# Medallions



## mudslingr (Jul 18, 2010)

Here's one of two medallions I'm making. This one goes above the dining table.


----------



## gazman (Apr 29, 2011)

Looking good Frank. :thumbsup:


----------



## D A Drywall (May 4, 2013)

Nice work there Frank. Can't wait to see the finished product.


----------



## moore (Dec 2, 2010)

If Frank's doing It ! You know It's going to look bad ass when It's done! :yes::yes:


----------



## mudslingr (Jul 18, 2010)

:lol: Thanks Rick.


----------



## Sir Mixalot (Jan 7, 2008)

Good stuff Frank! :thumbup:


----------



## BOBTHEFIXER (Oct 28, 2013)

As always .. Excellent work Frank..


----------



## Aussiecontractor (Oct 6, 2014)

That's pretty coolyou'd also make an excellent framer with all that set out.


Sent from my iPad using Tapatalk


----------



## mudslingr (Jul 18, 2010)

Here's the other one trimmed out.
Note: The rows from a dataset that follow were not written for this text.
-- ==== Sys2Proof/Machine/Vector.lean ====
section
/-! DEFINITION. What the operations of the quill arrays, the vector unit and the copier do on one pen (06 R155 to R159, R168 to R173). Each
answers the state after it or the cause of a program fault (06 Table 6-10). -/
namespace Sys2Proof.Machine

/-- FA, FB, FD of an operation, and L in bits 113:98. -/
def opFa (op : OpWord) : Nat := opBits op 19 16
def opFb (op : OpWord) : Nat := opBits op 23 20
def opFd (op : OpWord) : Nat := opBits op 27 24
def opSub (op : OpWord) : Nat := opBits op 31 28
def opLen (op : OpWord) : Nat := opBits op 113 98

/-- L of a vector operation, 1 to 65,535 (06 Table 6-6); RACC and LOGITS are held to the same range (06 R168, log entry 169). -/
def vecLen (op : OpWord) : Except Nat Nat := if opLen op = 0 then .error 1 else .ok (opLen op)

/-! ### VEW, VRED, NORM, ACT (06 R171) -/

/-- Element-wise f(A, B). -/
def vewBinary (g : W32 → W32 → W32) (op : OpWord) (c : Ctx) (s : State) : Except Nat State := do
  let n ← vecLen op
  let a ← c.operand s op 32 n (opFa op)
  let b ← c.operand s op 54 n (opFb op)
  fmtOk (opFd op) n
  let d ← c.operand s op 76 n (opFd op)
  .ok (c.putVals op d (opFd op) n (fun r =>
    let x := vecAt s a (opFa op) n r
    let y := vecAt s b (opFb op) n r
    ((x.1.zip y.1).map (fun e => g e.1 e.2), x.2 || y.2)) s)

/-- Element-wise f(A), f given the constant of the operation. -/
def vewUnary (g : W32 → W32 → W32) (op : OpWord) (c : Ctx) (s : State) : Except Nat State := do
  let n ← vecLen op
  let a ← c.operand s op 32 n (opFa op)
  let d ← c.operand s op 76 n (opFd op)
  .ok (c.putVals op d (opFd op) n (fun r => let x := vecAt s a (opFa op) n r; (x.1.map (fun v => g v (c.const s op)), x.2)) s)

/-- One FP32 or one 32-bit integer per row. -/
def vredScalar (g : List W32 → W32) (op : OpWord) (c : Ctx) (s : State) : Except Nat State := do
  let n ← vecLen op
  let a ← c.operand s op 32 n (opFa op)
  let d ← c.operand s op 76 1 0
  .ok (c.putRows d 64 (fun r => let x := vecAt s a (opFa op) n r; (leBytes 4 (g x.1).toNat, x.2)) s)

/-- Sum, maximum and sum of squares of a row, in the vector unit's order. -/
def rowSum (l : List W32) : W32 := reduceRow fpAdd fpZero l
def rowMax (l : List W32) : W32 := reduceRow fpMax fpZero l
def rowSquares (l : List W32) : W32 := rowSum (l.map (fun v => fpMul v v))

/-- The lowest index of the row maximum; a row with a NaN has none, and what the device then gives is a function of the row (log entry 20). -/
def rowArgmax (l : List W32) : W32 :=
  if l.any fpIsNan then Config.argmaxOfNan l
  else BitVec.ofNat 32 (l.findIdx (fun v => !fpLt v (rowMax l)))

/-- VRED argmax. -/
def vredArg (op : OpWord) (c : Ctx) (s : State) : Except Nat State := vredScalar rowArgmax op c s

/-- The route slots of row `r`: expert and weight (06 R173). -/
def routeSlots (s : State) (rt : Nat × Nat) (r : Nat) : List (Nat × W32) :=
  (List.range rt.2).map (fun j => (s.num (rt.1 + r * 64 + 8 * j) 1, BitVec.ofNat 32 (s.num (rt.1 + r * 64 + 8 * j + 4) 4)))

/-- Σ w_j × A_j in slot order, for one row of `n` elements a slot. -/
def combineRow (n : Nat) (ws : List (Nat × W32)) (x : List W32) : List W32 :=
  match ws.mapIdx (fun j w => ((x.drop (j * n)).take n).map (fun v => fpMul w.2 v)) with
  | [] => List.replicate n fpZero
  | t :: ts => ts.foldl (fun acc u => (acc.zip u).map (fun e => fpAdd e.1 e.2)) t

/-- VRED combine; with no ROUTE in the row pass it is a program fault of cause 5 (06 R173, log entry 171). -/
def vredCombine (op : OpWord) (c : Ctx) (s : State) : Except Nat State :=
  match (s.pen c.pen).route with
  | none => .error 5
  | some rt => do
    let n ← vecLen op
    let a ← c.operand s op 32 (rt.2 * n) (opFa op)
    let d ← c.operand s op 76 n (opFd op)
    .ok (c.putVals op d (opFd op) n (fun r =>
      let x := vecAt s a (opFa op) (rt.2 * n) r
      (combineRow n (routeSlots s rt r) x.1, x.2 || s.poisoned (rt.1 + r * 64) 64)) s)

/-- The vector of `n` values in format `fmt` at an OA, `skip` bytes on: gains and biases. -/
def gainAt (c : Ctx) (s : State) (op : OpWord) (n skip : Nat) : Except Nat (List W32 × Bool) := do
  fmtOk (opFb op) n
  let b ← c.oa s (opBits op 75 54) (skip + rowBytes (opFb op) n)
  .ok (vecAt s (b + skip) (opFb op) n 0)

/-- RMSNorm: (x × rsqrt(Σx² ÷ L + ε)) × g. -/
def normRms (op : OpWord) (c : Ctx) (s : State) : Except Nat State := do
  let n ← vecLen op
  let a ← c.operand s op 32 n (opFa op)
  let g ← gainAt c s op n 0
  let d ← c.operand s op 76 n (opFd op)
  .ok (c.putVals op d (opFd op) n (fun r =>
    let x := vecAt s a (opFa op) n r
    let k := vuRsqrt (fpAdd (fpDiv (rowSquares x.1) (fpNat n)) (c.const s op))
    ((x.1.zip g.1).map (fun e => fpMul (fpMul e.1 k) e.2), x.2 || g.2)) s)

/-- One row of LayerNorm: ((x − μ) × rsqrt(v + ε)) × g + b. -/
def layerNormRow (n : Nat) (eps : W32) (g b x : List W32) : List W32 :=
  let mu := fpDiv (rowSum x) (fpNat n)
  let y := x.map (fun v => fpSub v mu)
  let k := vuRsqrt (fpAdd (fpDiv (rowSquares y) (fpNat n)) eps)
  (y.zip (g.zip b)).map (fun e => fpAdd (fpMul (fpMul e.1 k) e.2.1) e.2.2)

/-- LayerNorm, the bias following the gain. -/
def normLayer (op : OpWord) (c : Ctx) (s : State) : Except Nat State := do
  let n ← vecLen op
  let a ← c.operand s op 32 n (opFa op)
  let g ← gainAt c s op n 0
  let b ← gainAt c s op n (rowBytes (opFb op) n)
  let d ← c.operand s op 76 n (opFd op)
  .ok (c.putVals op d (opFd op) n (fun r =>
    let x := vecAt s a (opFa op) n r
    (layerNormRow n (c.const s op) g.1 b.1 x.1, x.2 || g.2 || b.2)) s)

/-- SwiGLU: SiLU(A) × B. -/
def swiglu (a b : W32) : W32 := fpMul (vuSilu a) b

/-! ### ROPE (06 R172) -/

/-- One head of `hd` values rotated at position `p`: the first `rot` dimensions in pairs (SUB 0 halves, SUB 1 neighbours).
The sense of the rotation and the roundings are the model's choice (log entry 170). -/
def ropeHead (adjacent : Bool) (rot p : Nat) (theta : W32) (x : List W32) : List W32 :=
  x.mapIdx (fun i v =>
    if rot ≤ i then v else
    let pair := if adjacent then i / 2 else i % (rot / 2)
    let first := if adjacent then i % 2 == 0 else decide (i < rot / 2)
    let other := x.getD (if adjacent then (if i % 2 = 0 then i + 1 else i - 1) else if i < rot / 2 then i + rot / 2 else i - rot / 2) 0
    let sn := vuSin p pair rot theta
    let cs := vuCos p pair rot theta
    if first then fpSub (fpMul v cs) (fpMul other sn) else fpAdd (fpMul other sn) (fpMul v cs))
It will be going on the entrance way ceiling light about 15' (4.5m) above. It's screwed down to a piece of drywall overnight while the PL Premium dries and I have some tape on points where the Bondaflex is drying.

All screws will be pulled even after gluing the medallion to the ceiling. No chance of pops.

A heat gun comes in handy too while using Trim-Tex Arch bead.

https://www.youtube.com/watch?v=ZQlqmr4ZgBw

https://www.youtube.com/watch?v=DdbJPtAF2tI


----------



## mudslingr (Jul 18, 2010)

First coat.


----------



## moore (Dec 2, 2010)

You are a very impressive drywall finisher Frank ! :yes::yes:

A true artist !


----------



## VANMAN (Jan 14, 2011)

mudslingr said:


> First coat.


Ur looking a bit scary in that pic!!:blink:
A bit like here comes Freddy!!!!!!


----------



## keke (Mar 7, 2012)

VANMAN said:


> Ur looking a bit scary in that pic!!:blink:



because that's his artistic side


----------



## mudslingr (Jul 18, 2010)

Put them up and the designer picked some great lights.


----------



## Sir Mixalot (Jan 7, 2008)

mudslingr said:


> Put them up and the designer picked some great lights.


Those turned out really nice Frank! :thumbup:


----------